To look into the theocracy’s treatment of women before they could get back to schools is of prime concern. Firstly, most Afghan girls have never seen armed Taliban policing the streets in their entire lives, so they are petrified by the notion of stepping out of their house each morning to get to the school in such garrison-like environment. The theocracy doesn’t take it into account that education could only be ensured in an environment which is friendly towards liberty and free inquiry. It cannot be pursued under fear in an effective way, since education for children is certainly more than literary inculcation in a classroom.
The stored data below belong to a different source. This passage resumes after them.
-- ==== Sys2Proof/Laws/Tx.lean ====
section
/-! SUPPORT. What the TX operations can do (spec/41_tx_builder.md R100, R101), said once. -/

namespace Sys2Proof.Machine

/-! ## One group -/

/-- A group write touches TXBUF alone. -/
theorem txWriteGroup_frame (d : Half) (o : Nat) (s : State) :
    txWriteGroup d o s = { s with txbuf := (txWriteGroup d o s).txbuf } := rfl

/-- TXBUF after a group write. -/
theorem txWriteGroup_readTx (d : Half) (o j : Nat) (s : State) :
    (txWriteGroup d o s).readTx j =
      if j = o then highByte d
      else if j = o + 1 then lowByte d
      else if j = o + 2 then groupChecksum (highByte d) (lowByte d)
      else s.readTx j := by
  simp only [txWriteGroup, State.writeTx_readTx]
  by_cases h0 : j = o
  · subst h0; simp
  · by_cases h1 : j = o + 1
    · subst h1; simp
    · simp [h0, h1]

/-! ## Groups in a row -/

/-- Writing groups touches TXBUF alone. -/
theorem txWriteGroups_frame (ds : List Half) (o : Nat) (s : State) :
    txWriteGroups ds o s = { s with txbuf := (txWriteGroups ds o s).txbuf } := by
  induction ds generalizing o s with
  | nil => rfl
  | cons d ds ih => rw [txWriteGroups, ih]; rfl

/-- Writing groups leaves every byte outside them alone. -/
theorem txWriteGroups_outside (ds : List Half) (o j : Nat) (s : State) (h : j < o ∨ o + 3 * ds.length ≤ j) :
    (txWriteGroups ds o s).readTx j = s.readTx j := by
  induction ds generalizing o s with
  | nil => rfl
  | cons d ds ih =>
    simp only [List.length_cons] at h
    rw [txWriteGroups, ih _ _ (by omega), txWriteGroup_readTx]
    rw [if_neg (by omega), if_neg (by omega), if_neg (by omega)]

/-- Writing groups keeps the canonical form when they fit. -/
theorem txWriteGroups_wf {limit : Nat} (ds : List Half) (o : Nat) (s : State) (hs : Memory.wf limit s.txbuf = true)
    (h : o + 3 * ds.length ≤ limit) : Memory.wf limit (txWriteGroups ds o s).txbuf = true := by
  induction ds generalizing o s with
  | nil => exact hs
  | cons d ds ih =>
    simp only [List.length_cons] at h
    refine ih _ _ ?_ (by omega)
    exact Memory.wf_write _ (Memory.wf_write _ (Memory.wf_write _ hs (by omega)) (by omega)) (by omega)

theorem valueGroups_length (v : Word) (G : Nat) : (valueGroups v G).length = G := by simp [valueGroups]

/-! ## The command field -/

/-- tx_write_cmd (R100) writes TXBUF and moves TX_INDEX to TX_NCMD. -/
theorem txWriteCmd_frame (c : Half) (s : State) :
    txWriteCmd c s = { s with txbuf := (txWriteCmd c s).txbuf, txIndex := s.txNcmd.setWidth 16 } := by
  unfold txWriteCmd
  split <;> rfl

/-- TXBUF after tx_write_cmd. -/
theorem txWriteCmd_readTx (c : Half) (s : State) (j : Nat) :
    (txWriteCmd c s).readTx j =
      if s.txNcmd = 2 then (if j = 0 then highByte c else if j = 1 then lowByte c else s.readTx j)
      else (if j = 0 then lowByte c else s.readTx j) := by
  unfold txWriteCmd
  split
  · simp only [State.setTxIndex_readTx, State.writeTx_readTx]
    by_cases h0 : j = 0
    · subst h0; simp
    · simp [h0]
  · simp only [State.setTxIndex_readTx, State.writeTx_readTx]

/-- tx_write_cmd keeps the canonical form when the field fits. -/
theorem txWriteCmd_wf {limit : Nat} (c : Half) (s : State) (hs : Memory.wf limit s.txbuf = true)
    (h1 : 1 ≤ limit) (h2 : s.txNcmd = 2 → 2 ≤ limit) : Memory.wf limit (txWriteCmd c s).txbuf = true := by
  unfold txWriteCmd
  split
  · rename_i h
    have := h2 h
    exact Memory.wf_write _ (Memory.wf_write _ hs (by omega)) (by omega)
  · exact Memory.wf_write _ hs (by omega)

/-! ## tx_add -/

/-- Everything tx_add can do (R101): a refusal with nothing written, or the groups, the index and OK. -/
theorem txAdd_cases (v : Word) (G : Nat) (s : State) :
    ((s.txConfigured = false ∨ (0 < s.txNcmd.toNat ∧ s.txIndex.toNat < s.txNcmd.toNat)) ∧
      txAdd v G s = s.raise .invalidConfiguration 0) ∨
    (s.txConfigured = true ∧ ¬ (0 < s.txNcmd.toNat ∧ s.txIndex.toNat < s.txNcmd.toNat) ∧
      s.txCap.toNat - s.txIndex.toNat < 3 * G ∧ txAdd v G s = s.raise .bufferOverflow 0) ∨
    (s.txConfigured = true ∧ ¬ (0 < s.txNcmd.toNat ∧ s.txIndex.toNat < s.txNcmd.toNat) ∧
      3 * G ≤ s.txCap.toNat - s.txIndex.toNat ∧
      txAdd v G s = ((txWriteGroups (valueGroups v G) s.txIndex.toNat s).setTxIndex
        (s.txIndex + BitVec.ofNat 16 (3 * G))).ok) := by
  unfold txAdd
  by_cases hc : s.txConfigured = false
  · exact .inl ⟨.inl hc, by rw [if_pos hc]⟩
  · have hc' : s.txConfigured = true := by simpa using hc
    by_cases hn : 0 < s.txNcmd.toNat ∧ s.txIndex.toNat < s.txNcmd.toNat
    · exact .inl ⟨.inr hn, by rw [if_neg hc, if_pos hn]⟩
    · by_cases ho : s.txCap.toNat - s.txIndex.toNat < 3 * G
      · exact .inr (.inl ⟨hc', hn, ho, by rw [if_neg hc, if_neg hn, if_pos ho]⟩)
      · exact .inr (.inr ⟨hc', hn, by omega, by rw [if_neg hc, if_neg hn, if_neg ho]⟩)

end Sys2Proof.Machine
end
Strict dress codes are another hindrance. Taliban earlier proclaimed that girls would be allowed to go to school only in accordance with the laws of Islam. But the clarification that this assertion required never came out. Dupattas are replaced by niqabs and female students have this challenge of adaptability under the new regime, apart from the academic challenges they are yet to face ahead in their careers. Parents are also not very motivated to encourage children to go to school in such environment in numbers like those preceding Taliban rule.
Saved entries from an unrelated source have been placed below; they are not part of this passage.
/-- What the command word `w` leaves, as `f` of the state. -/
def after {α : Type} (w : Nat) (s : State) (f : State → α) : Option α := (run1 w s).map f

/-- The state after reset with DATA_IN = `d` and RESULT = 7, so that an unwritten RESULT shows. -/
def data (d : Word) : State := (State.reset.setDataIn d).setResult 7

/-- A configured TX channel. -/
def tx (n : BitVec 2) (idx cap : Half) (d : Word) : State := ((data d).txConfigure n cap).setTxIndex idx

/-- A configured RX channel of capacity 6 that has received `bytes`. -/
def rx (bytes : List Byte) : State :=
  ((bytes.zipIdx.foldl (fun s x => s.writeRx x.2 x.1) (data 0)).rxConfigure 6).setRxLen (BitVec.ofNat 16 bytes.length)

/-- The event of one host access, and the state that waits for it. -/
def waits (a : Access) (s : State) : State := s.setPending [.access a]

/-- FRAMER_BASE of the reset instance. -/
def base : Nat := 0x40000000

/-! ## Well-formedness and decoding -/

theorem test_wf_crc_calc_four : (Instr.crcCalc 4).wf = true := by decide
theorem test_wf_refuses_crc_calc_five : (Instr.crcCalc 5).wf = false := by decide
theorem test_decode_refuses_crc_calc_five : decode 0x00050001 = .illegal .crcLength := by decide
theorem test_wf_ncmd_three : (Instr.txInit 3 0).wf = true := by decide

/-! Each constructor's word from the forms of R79, field by field {LEN, RSV, NCMD, OP}, and back. -/

theorem test_word_nop : decode 0x00000000 = .legal .nop ∧ encode .nop = 0x00000000 := by decide
theorem test_word_crc_calc : decode 0x00020001 = .legal (.crcCalc 2) ∧ encode (.crcCalc 2) = 0x00020001 := by decide
theorem test_word_crc_check : decode 0x00000002 = .legal .crcCheck ∧ encode .crcCheck = 0x00000002 := by decide
theorem test_word_tx_init : decode 0x00050210 = .legal (.txInit 2 5) ∧ encode (.txInit 2 5) = 0x00050210 := by decide
theorem test_word_tx_init_cmd : decode 0x00050211 = .legal (.txInitCmd 2 5) ∧ encode (.txInitCmd 2 5) = 0x00050211 := by
  decide
theorem test_word_tx_add_cmd : decode 0x00000012 = .legal .txAddCmd ∧ encode .txAddCmd = 0x00000012 := by decide
theorem test_word_tx_add_u16 : decode 0x00000013 = .legal .txAddU16 ∧ encode .txAddU16 = 0x00000013 := by decide
theorem test_word_tx_add_u32 : decode 0x00000014 = .legal .txAddU32 ∧ encode .txAddU32 = 0x00000014 := by decide
theorem test_word_tx_add_f32 : decode 0x00000015 = .legal .txAddF32 ∧ encode .txAddF32 = 0x00000015 := by decide
theorem test_word_rx_init : decode 0x00060020 = .legal (.rxInit 6) ∧ encode (.rxInit 6) = 0x00060020 := by decide
theorem test_word_rx_set_len : decode 0x00060021 = .legal (.rxSetLen 6) ∧ encode (.rxSetLen 6) = 0x00060021 := by decide
theorem test_word_rx_get_u16 : decode 0x00000022 = .legal .rxGetU16 ∧ encode .rxGetU16 = 0x00000022 := by decide
theorem test_word_rx_get_u32 : decode 0x00000023 = .legal .rxGetU32 ∧ encode .rxGetU32 = 0x00000023 := by decide
theorem test_word_rx_get_f32 : decode 0x00000024 = .legal .rxGetF32 ∧ encode .rxGetF32 = 0x00000024 := by decide

/-- 95 §2.3: the reserved opcodes beside the defined ones, and a nonzero reserved field of each kind. -/
theorem test_illegal_words :
    decode 0x0000000F = .illegal .reservedOpcode ∧ decode 0x00000016 = .illegal .reservedOpcode ∧
    decode 0x00000025 = .illegal .reservedOpcode ∧ decode 0x00000400 = .illegal .reservedBits ∧
    decode 0x00000113 = .illegal .unusedNcmd ∧ decode 0x00010022 = .illegal .unusedLen := by decide

theorem test_table_word : decodeTableWord 32 0x000B0211 = some (.txInitCmd 2 11) := by decide
theorem test_table_word_too_wide : decodeTableWord 40 0x0100000000 = none := by decide

/-! ## The checksum (95 §2.1) -/

theorem test_crc8_group : crc8 [0x12, 0x34] = 0x37 ∧ crc8 [0xBE, 0xEF] = 0x92 := by decide +kernel
theorem test_crc8_check_value : crc8 [0x31, 0x32, 0x33, 0x34, 0x35, 0x36, 0x37, 0x38, 0x39] = 0xF7 := by decide +kernel

/-! ## One step of each command (95 §2.2 to §2.6) -/

theorem test_nop : after 0x00000000 { data 0 with status := 0x00032303 } (fun s => (s.status, s.result)) =
    some (0, 7) := by decide

theorem test_crc_calc_two : after 0x00020001 (data 0xFFFF0102) (fun s => (s.status, s.result)) =
    some (0x00000100, 0x17) := by decide +kernel
theorem test_crc_calc_four : after 0x00040001 (data 0x12345678) (fun s => (s.status, s.result)) =
    some (0x00000100, 0xE0) := by decide +kernel

theorem test_crc_check : after 0x00000002 (data 0xFFBEEF92) (fun s => (s.status, s.result)) =
    some (0x00000200, 0x92) := by decide +kernel
theorem test_crc_check_mismatch : after 0x00000002 (data 0x00BEEF93) (fun s => (s.status, s.result)) =
    some (0x00000203, 7) := by decide +kernel

theorem test_tx_init : after 0x00100210 (data 0) (fun s => (s.status, readReg s .txCtrl, s.txCap)) =
    some (0x00001000, 0x21, 16) := by decide
theorem test_tx_init_too_small : after 0x00010210 (tx 0 3 5 0) (fun s => (s.status, readReg s .txCtrl, s.txIndex, s.txCap)) =
    some (0x00001004, 0, 0, 0) := by decide

theorem test_tx_init_cmd : after 0x00050211 (data 0x0000ABCD)
    (fun s => (s.status, readReg s .txCtrl, s.txIndex, s.txbuf)) =
    some (0x00001100, 0x22, 2, [(0, 0xAB), (1, 0xCD)]) := by decide
theorem test_tx_init_cmd_one_byte : after 0x00050111 (data 0x0000ABCD)
    (fun s => (s.status, readReg s .txCtrl, s.txIndex, s.txbuf)) = some (0x00001100, 0x12, 1, [(0, 0xCD)]) := by decide

theorem test_tx_add_cmd : after 0x00000012 (tx 2 0 5 0xABCD) (fun s => (s.status, s.txIndex, s.txbuf)) =
    some (0x00001200, 2, [(0, 0xAB), (1, 0xCD)]) := by decide
theorem test_tx_add_cmd_twice : after 0x00000012 (tx 2 2 5 0x1111) (fun s => (s.status, s.txIndex, s.txbuf)) =
    some (0x00001204, 2, []) := by decide

theorem test_tx_add_u16 : after 0x00000013 (tx 0 0 6 0xFFFF1234) (fun s => (s.status, s.txIndex, s.txbuf)) =
    some (0x00001300, 3, [(0, 0x12), (1, 0x34), (2, 0x37)]) := by decide +kernel
theorem test_tx_add_u16_before_command : after 0x00000013 (tx 2 0 5 0x0102) (fun s => (s.status, s.txIndex, s.txbuf)) =
    some (0x00001304, 0, []) := by decide

theorem test_tx_add_u32 : after 0x00000014 (tx 0 0 6 0x12345678) (fun s => (s.status, s.txIndex, s.txbuf)) =
    some (0x00001400, 6, [(0, 0x12), (1, 0x34), (2, 0x37), (3, 0x56), (4, 0x78), (5, 0x7D)]) := by decide +kernel
theorem test_tx_add_u32_no_room : after 0x00000014 (tx 0 0 5 0x12345678) (fun s => (s.status, s.txIndex, s.txbuf)) =
    some (0x00001401, 0, []) := by decide

theorem test_tx_add_f32 : after 0x00000015 (tx 0 0 6 0x7FC00000) (fun s => (s.status, s.txIndex, s.txbuf)) =
    some (0x00001500, 6, [(0, 0x7F), (1, 0xC0), (2, 0x64), (3, 0x00), (4, 0x00), (5, 0x81)]) := by decide +kernel

theorem test_rx_init : after 0x00060020 (data 0) (fun s => (s.status, readReg s .rxCtrl, s.rxCap)) =
    some (0x00002000, 3, 6) := by decide
theorem test_rx_init_too_big : after 0x00110020 (rx [1]) (fun s => (s.status, readReg s .rxCtrl, s.rxNumBytes, s.rxCap)) =
    some (0x00002004, 0, 0, 0) := by decide

theorem test_rx_set_len_too_big : after 0x00070021 (rx []) (fun s => (s.status, readReg s .rxCtrl, s.rxCap)) =
    some (0x00002104, 3, 6) := by decide
theorem test_rx_set_len_restarts : after 0x00060021 ((rx [0x12, 0x34, 0x37, 0x56, 0x78, 0x7D]).setRxIndex 6)
    (fun s => (s.status, readReg s .rxCtrl, s.rxIndex)) = some (0x00002100, 1, 0) := by decide

theorem test_rx_get_u16 : after 0x00000022 (rx [0x01, 0x02, 0x17]) (fun s => (s.status, s.result, s.rxIndex)) =
    some (0x00002200, 0x102, 3) := by decide +kernel
theorem test_rx_get_u16_too_few : after 0x00000022 (rx [0x01, 0x02]) (fun s => (s.status, s.result, s.rxIndex)) =
    some (0x00002202, 7, 0) := by decide

theorem test_rx_get_u32 : after 0x00000023 (rx [0x12, 0x34, 0x37, 0x56, 0x78, 0x7D])
    (fun s => (s.status, s.result, s.rxIndex)) = some (0x00002300, 0x12345678, 6) := by decide +kernel
theorem test_rx_get_u32_second_group : after 0x00000023 (rx [0x12, 0x34, 0x37, 0x56, 0x78, 0x7C])
    (fun s => (s.status, s.result, s.rxIndex)) = some (0x00032303, 7, 0) := by decide +kernel

theorem test_rx_get_f32 : after 0x00000024 (rx [0x7F, 0xC0, 0x64, 0x00, 0x00, 0x81])
    (fun s => (s.status, s.result, s.rxIndex)) = some (0x00002400, 0x7FC00000, 6) := by decide +kernel

/-- 95 §2.6: IllegalCommand outranks InvalidConfiguration. -/
theorem test_illegal_word : after 0x00000422 (data 0) (fun s => (s.status, s.cmd, s.result)) =
    some (0x00002205, 0x422, 7) := by decide

/-! ## The host port (95 §2.7) -/

theorem test_read_id : (nextOf (step (waits (.read 32 (base + 0x030)) State.reset))).map (·.answer) =
    some (some (.word 0x01000010)) := by decide
theorem test_write_rx_window : (nextOf (step (waits (.write 8 (base + 0x2000) 0x55) State.reset))).map (·.rxbuf) =
    some [(0, 0x55)] := by decide
theorem test_write_data_in : (nextOf (step (waits (.write 32 (base + 0x004) 0xCAFEBABE) State.reset))).map
    (fun s => (s.dataIn, s.cmd, s.status)) = some (0xCAFEBABE, 0, 0) := by decide
theorem test_bus_errors :
    faultOf (step (waits (.read 32 (base + 0x01C)) State.reset)) = some (.busError .unmapped 0) ∧
    faultOf (step (waits (.write 32 (base + 0x008) 1) State.reset)) = some (.busError .readOnlyRegister 0) ∧
    faultOf (step (waits (.read 16 (base + 0x000)) State.reset)) = some (.busError .badWidth 0) ∧
    faultOf (step (waits (.read 32 (base + 0x002)) State.reset)) = some (.busError .misaligned 0) ∧
    faultOf (step (waits (.write 8 (base + 0x1000) 0x55) State.reset)) = some (.busError .readOnlyWindow 0) ∧
    faultOf (step (waits (.read 32 (base + 0x2000)) State.reset)) = some (.busError .badWidth 0) ∧
    faultOf (step (waits (.read 8 (base + 0x1010)) State.reset)) = some (.busError .unmapped 0) := by decide
/-- R52: any other width, here 64 bits, of a register and of a window, and a width below 8 bits. -/
theorem test_other_widths :
    faultOf (step (waits (.read 64 (base + 0x000)) State.reset)) = some (.busError .badWidth 0) ∧
    faultOf (step (waits (.write 64 (base + 0x000) 0) State.reset)) = some (.busError .badWidth 0) ∧
    faultOf (step (waits (.write 64 (base + 0x2000) 0) State.reset)) = some (.busError .badWidth 0) ∧
    faultOf (step (waits (.read 1 (base + 0x030)) State.reset)) = some (.busError .badWidth 0) := by decide
theorem test_reset_memory_wf : Memory.wf 16 State.reset.txbuf = true ∧ Memory.wf 16 State.reset.rxbuf = true := by decide

/-! ## Witnesses: states and operands that meet the hypotheses of each statement

A statement with several clauses has a state for each of them, at a boundary of its range where it has one. -/

/-- The events `es` wait at `s`. -/
def queue (es : List HostEvent) (s : State) : State := s.setPending es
Under the theocracy, gender segregation is getting mainstreamed in all social spaces. Since women are told not to leave their houses without a male guardian, how can educational institutions be spared? Perhaps the most destabilising policy regarding the educational sector coming from the Taliban regime is its enforcement of rules barring male teachers to teach Afghan girls. They have stipulated that only female teachers are allowed to teach in girls’ school, without taking into account that the country already is light-years behind the developed countries in terms of educational gender gap and there is a disastrous scarcity of female teachers in the country after the recent violent turn of events. This gender segregationist policy is makes the future appear bleak. Also, on the young minds, it is leaving an impression that no healthy interaction is ever possible with the opposite gender for literary and official purposes.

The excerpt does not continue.